-- ==== Sys2Proof/Machine/Checksum.lean ====
section
/-! DEFINITION. The checksum engine (spec/41_checksum.md). The algorithm is PRESUMED by the spec itself (U3, U4; log 12). -/

namespace Sys2Proof.Machine

/-- One shift of the table-building loop: `c[7] ? (c << 1) ^ poly : c << 1`, in 8 bits (R102). -/
def crcShift (poly c : Byte) : Byte := if c.getLsbD 7 then (c <<< 1) ^^^ poly else c <<< 1

/-- `repeat k times` (R102). -/
def crcShifts (poly : Byte) : Nat → Byte → Byte
  | 0, c => c
  | k + 1, c => crcShifts poly k (crcShift poly c)

/-- `T[i]` of a table seeded with `poly` and `reflected` (R102). -/
def tableEntry (poly : Byte) (reflected : Bool) (i : Byte) : Byte :=
  if reflected then flip8 (crcShifts poly 8 (flip8 i)) else crcShifts poly 8 i

/-- The table CRC.INITTABLE builds: all 256 entries (R102). -/
def mkTable (poly : Byte) (reflected : Bool) : CrcTable where
  poly := poly
  reflected := reflected
  entries := ⟨⟨(List.range 256).map fun i => tableEntry poly reflected (BitVec.ofNat 8 i)⟩, by simp⟩

/-- `crc_step(k, r, b) = T[k][(r ^ b) & 0xFF]` (R101). -/
def crcStep (t : CrcTable) (r b : Byte) : Byte := t.entries[(r ^^^ b).toNat]'(r ^^^ b).isLt

/-- `checksum(bytes)`: the accumulator starts at 0 and takes one byte after another; reversed at the end for a reflected table
(R104). Defined for any length. -/
def checksum (t : CrcTable) (bytes : List Byte) : Byte :=
  let r := bytes.foldl (crcStep t) 0
  if t.reflected then flip8 r else r

/-- `CRC.CHECK`: the last byte against the checksum of the bytes before it (R106); nothing for no bytes. -/
def checksumMatches (t : CrcTable) (bytes : List Byte) : Bool :=
  bytes.getLast? == some (checksum t bytes.dropLast)

/-! The bit-serial form (R105). -/

/-- One bit of the reflected form: `crc[7] ^ d[0]` decides the exclusive or, then `d >> 1`. -/
def serialBitReflected (poly : Byte) (crc d : Byte) : Byte × Byte :=
  (if (crc.getLsbD 7 ^^ d.getLsbD 0) then (crc <<< 1) ^^^ poly else crc <<< 1, d >>> 1)

/-- `repeat k times` of the reflected form. -/
def serialBitsReflected (poly : Byte) : Nat → Byte → Byte → Byte
  | 0, crc, _ => crc
  | k + 1, crc, d =>
    serialBitsReflected poly k (serialBitReflected poly crc d).1 (serialBitReflected poly crc d).2

/-- The checksum of an engine that has no table and shifts one bit at a time (R105). -/
def serialChecksum (poly : Byte) (reflected : Bool) (bytes : List Byte) : Byte :=
  bytes.foldl (fun crc d =>
    if reflected then serialBitsReflected poly 8 crc d else crcShifts poly 8 (crc ^^^ d)) 0

/-! The canonical form of the table memory (10_state.md R22, R23). -/

/-- A slot of the table memory: unseeded, or what CRC.INITTABLE builds from the polynomial and the flag kept beside it. -/
def slotWf : Option CrcTable → Bool
  | none => true
  | some t => t == mkTable t.poly t.reflected

/-- The table memory has N_CRC_TABLES slots, each of them in its form. -/
def Memory.wf (n : Nat) (m : Memory) : Bool := m.length == n && m.all slotWf

/-! The operations. -/

/-- `CRC.INITTABLE poly, reflected, index` (R102). -/
def execCrcInittable (poly : Byte) (reflected : Bool) (index : Byte) (s : State) : Outcome :=
  s.whenIdle <|
    if s.nCrcTables ≤ index.toNat then .refused .badTableIndex
    else .next (s.writeTable index.toNat (mkTable poly reflected))

/-- `CRC.CALC bytes` with table `index` (R104). Above MAX_XFER the port has no bytes to take and no rule gives the checksum, which
is a free value; the refusals of R104 come first all the same (log 14). -/
def execCrcCalc (data : List Byte) (n : Nibble) (index : Byte) (s : State) : Outcome :=
  s.whenIdle <| s.withTable index.toNat fun t =>
    if n.toNat ≤ s.cfg.maxXfer then .next (s.deliver (.crc (checksum t (data.take n.toNat))))
    else .next (s.deliverFree fun k => .crc (Config.freeCrc k))

/-- `CRC.CHECK bytes` with table `index` (R106): no bytes are refused first. Above MAX_XFER the comparison's value is free
(log 14). -/
def execCrcCheck (data : List Byte) (n : Nibble) (index : Byte) (s : State) : Outcome :=
  s.whenIdle <|
    if n = 0 then .refused .badLength
    else s.withTable index.toNat fun t =>
      if n.toNat ≤ s.cfg.maxXfer then .next (s.deliver (.check (checksumMatches t (data.take n.toNat))))
      else .next (s.deliverFree fun k => .check (Config.freeCheck k))

end Sys2Proof.Machine
end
----
_Required work:_
Lines holding the string "serialBitReflected" in the records above must be counted; give the number alone.

_Task answer:_
2